DATASET ENTRIES:
◇ ◇ ◇ ◇ ◇

/-! ### Reset and the invariant -/

/-- 70_reset_and_hazards.md R300 and 10_state.md R37: the values, that a first step without a `load` records
UnknownInstruction, and that `reset` gives these values in any state (only the count of free values taken goes on, log 1).
The spec's own decisions: D5, D17, D18, D19, D20, D22, D34. The font's bytes are its general knowledge (G4), log 3. -/
def Obligations.ResetValues : Prop :=
  (∀ r : Reg, State.reset.reg r = 0) ∧ State.reset.i = 0 ∧ State.reset.pc = 0x200 ∧ State.reset.sp = 0 ∧
  (∀ k : Fin 16, State.reset.stack[k] = 0) ∧ State.reset.dt = 0 ∧ State.reset.st = 0 ∧
  (∀ x y, pixel State.reset.fb x y = false) ∧ (∀ k : Reg, State.reset.key[k] = false) ∧
  State.reset.wait = false ∧ State.reset.waitX = 0 ∧ (∀ k : Reg, State.reset.keyPrev[k] = false) ∧
  State.reset.faultStatus = (0, 0, 0) ∧ State.reset.soundActive = false ∧
  (List.range 16).map (fun d => (List.range 5).map fun r => State.reset.mem.read (5 * d + r)) =
    [ [0xF0, 0x90, 0x90, 0x90, 0xF0], [0x20, 0x60, 0x20, 0x20, 0x70], [0xF0, 0x10, 0xF0, 0x80, 0xF0],
      [0xF0, 0x10, 0xF0, 0x10, 0xF0], [0x90, 0x90, 0xF0, 0x10, 0x10], [0xF0, 0x80, 0xF0, 0x10, 0xF0],
      [0xF0, 0x80, 0xF0, 0x90, 0xF0], [0xF0, 0x10, 0x20, 0x40, 0x40], [0xF0, 0x90, 0xF0, 0x90, 0xF0],
      [0xF0, 0x90, 0xF0, 0x10, 0xF0], [0xF0, 0x90, 0xF0, 0x90, 0x90], [0xE0, 0x90, 0xE0, 0x90, 0xE0],
      [0xF0, 0x80, 0x80, 0x80, 0xF0], [0xE0, 0x90, 0x90, 0x90, 0xE0], [0xF0, 0x80, 0xF0, 0x80, 0xF0],
      [0xF0, 0x80, 0xF0, 0x80, 0x80] ] ∧
  (∀ a, a ≥ 0x050 → State.reset.mem.read a = 0) ∧
  (∃ t, step State.reset = .next t ∧ FaultRecorded State.reset t 1 0x0000) ∧
  ∀ u : Session, ∃ u', u.apply .reset = .next (u', .done) ∧ u'.loadOpen = true ∧
    UnchangedBut [.draws] State.reset u'.core ∧ u'.core.draws = u.core.draws

/-- The state after reset, and the session the host starts with, satisfy their invariants. -/
def Obligations.ResetSatisfiesInv : Prop := State.reset.Inv ∧ Session.start.Inv

/-- Every step keeps the invariant: canonical memory, SP of 0 to 16, PC of at most 0x10FE, a legal fault record, and the
rest of `State.Inv`. -/
def Obligations.StepKeepsInv : Prop :=
  ∀ (s t : State), s.Inv → step s = .next t → t.Inv

/-- From every state with the invariant a step answers a next state: the model never stops by itself, every fatal
condition of the spec being a state (decisions D5, D6, log 6). -/
def Obligations.StepAlwaysAnswers : Prop :=
  ∀ (s : State), s.Inv → ∃ t, step s = .next t

/-- Whatever requests the host issues, in whatever order (70_reset_and_hazards.md R311), the session's invariant holds at
every boundary, and the only thing the model refuses is a `load` out of its place (decision D26). -/
def Obligations.EveryInterleavingKeepsInv : Prop :=
  ∀ (u : Session) (requests : List Request), u.Inv →
    (∃ u', u.run requests = .next u' ∧ u'.Inv) ∨ u.run requests = .refused .loadOutOfOrder

/-! ### Control flow -/

/-- 40_control_flow.md R130. -/
def Obligations.JumpSetsPc : Prop :=
  ∀ (nnn : Addr12) (s : State),
    decodeWord (BitVec.ofNat 16 (0x1000 + nnn.toNat)) = .ok (.jp nnn) ∧
    ∃ t, exec (.jp nnn) s = .next t ∧ t.pc.toNat = nnn.toNat ∧ UnchangedBut [.pc] s t

/-- 40_control_flow.md R131: with SP below 16 the return address is pushed; with SP = 16 StackOverflow is recorded and
nothing else changes (decisions D4, D5, D21). -/
def Obligations.CallPushesReturnAddress : Prop :=
  ∀ (nnn : Addr12) (s : State),
    decodeWord (BitVec.ofNat 16 (0x2000 + nnn.toNat)) = .ok (.call nnn) ∧
    (s.sp.toNat < 16 → ∃ t, exec (.call nnn) s = .next t ∧
      t.pc.toNat = nnn.toNat ∧ t.sp.toNat = s.sp.toNat + 1 ∧
      (∀ k : Fin 16, t.stack[k] = if k.val = s.sp.toNat then s.pc + 2 else s.stack[k]) ∧
      UnchangedBut [.pc, .sp, .stack] s t) ∧
    (s.sp.toNat = 16 → ∃ t, exec (.call nnn) s = .next t ∧ FaultRecorded s t 3 (0x2000 + nnn.toNat))

/-- 40_control_flow.md R132: with SP of 1 to 16 the top return address goes to PC, nothing added; with SP = 0
StackUnderflow is recorded and nothing else changes (decisions D4, D5, D21). -/
def Obligations.ReturnPopsPc : Prop :=
  ∀ (s : State),
    decodeWord 0x00EE = .ok .ret ∧
    (∀ k : Fin 16, s.sp.toNat = k.val + 1 → ∃ t, exec .ret s = .next t ∧
      t.pc = s.stack[k] ∧ t.sp.toNat = s.sp.toNat - 1 ∧ UnchangedBut [.pc, .sp] s t) ∧
    (s.sp.toNat = 0 → ∃ t, exec .ret s = .next t ∧ FaultRecorded s t 4 0x00EE)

◇ ◇ ◇ ◇ ◇

Please transcribe exactly the line containing "def Obligations.EveryInterleavingKeepsInv : Prop" and every line after it to the end of the data, and no other lines.

def Obligations.EveryInterleavingKeepsInv : Prop :=
  ∀ (u : Session) (requests : List Request), u.Inv →
    (∃ u', u.run requests = .next u' ∧ u'.Inv) ∨ u.run requests = .refused .loadOutOfOrder

/-! ### Control flow -/

/-- 40_control_flow.md R130. -/
def Obligations.JumpSetsPc : Prop :=
  ∀ (nnn : Addr12) (s : State),
    decodeWord (BitVec.ofNat 16 (0x1000 + nnn.toNat)) = .ok (.jp nnn) ∧
    ∃ t, exec (.jp nnn) s = .next t ∧ t.pc.toNat = nnn.toNat ∧ UnchangedBut [.pc] s t

/-- 40_control_flow.md R131: with SP below 16 the return address is pushed; with SP = 16 StackOverflow is recorded and
nothing else changes (decisions D4, D5, D21). -/
def Obligations.CallPushesReturnAddress : Prop :=
  ∀ (nnn : Addr12) (s : State),
    decodeWord (BitVec.ofNat 16 (0x2000 + nnn.toNat)) = .ok (.call nnn) ∧
    (s.sp.toNat < 16 → ∃ t, exec (.call nnn) s = .next t ∧
      t.pc.toNat = nnn.toNat ∧ t.sp.toNat = s.sp.toNat + 1 ∧
      (∀ k : Fin 16, t.stack[k] = if k.val = s.sp.toNat then s.pc + 2 else s.stack[k]) ∧
      UnchangedBut [.pc, .sp, .stack] s t) ∧
    (s.sp.toNat = 16 → ∃ t, exec (.call nnn) s = .next t ∧ FaultRecorded s t 3 (0x2000 + nnn.toNat))

/-- 40_control_flow.md R132: with SP of 1 to 16 the top return address goes to PC, nothing added; with SP = 0
StackUnderflow is recorded and nothing else changes (decisions D4, D5, D21). -/
def Obligations.ReturnPopsPc : Prop :=
  ∀ (s : State),
    decodeWord 0x00EE = .ok .ret ∧
    (∀ k : Fin 16, s.sp.toNat = k.val + 1 → ∃ t, exec .ret s = .next t ∧
      t.pc = s.stack[k] ∧ t.sp.toNat = s.sp.toNat - 1 ∧ UnchangedBut [.pc, .sp] s t) ∧
    (s.sp.toNat = 0 → ∃ t, exec .ret s = .next t ∧ FaultRecorded s t 4 0x00EE)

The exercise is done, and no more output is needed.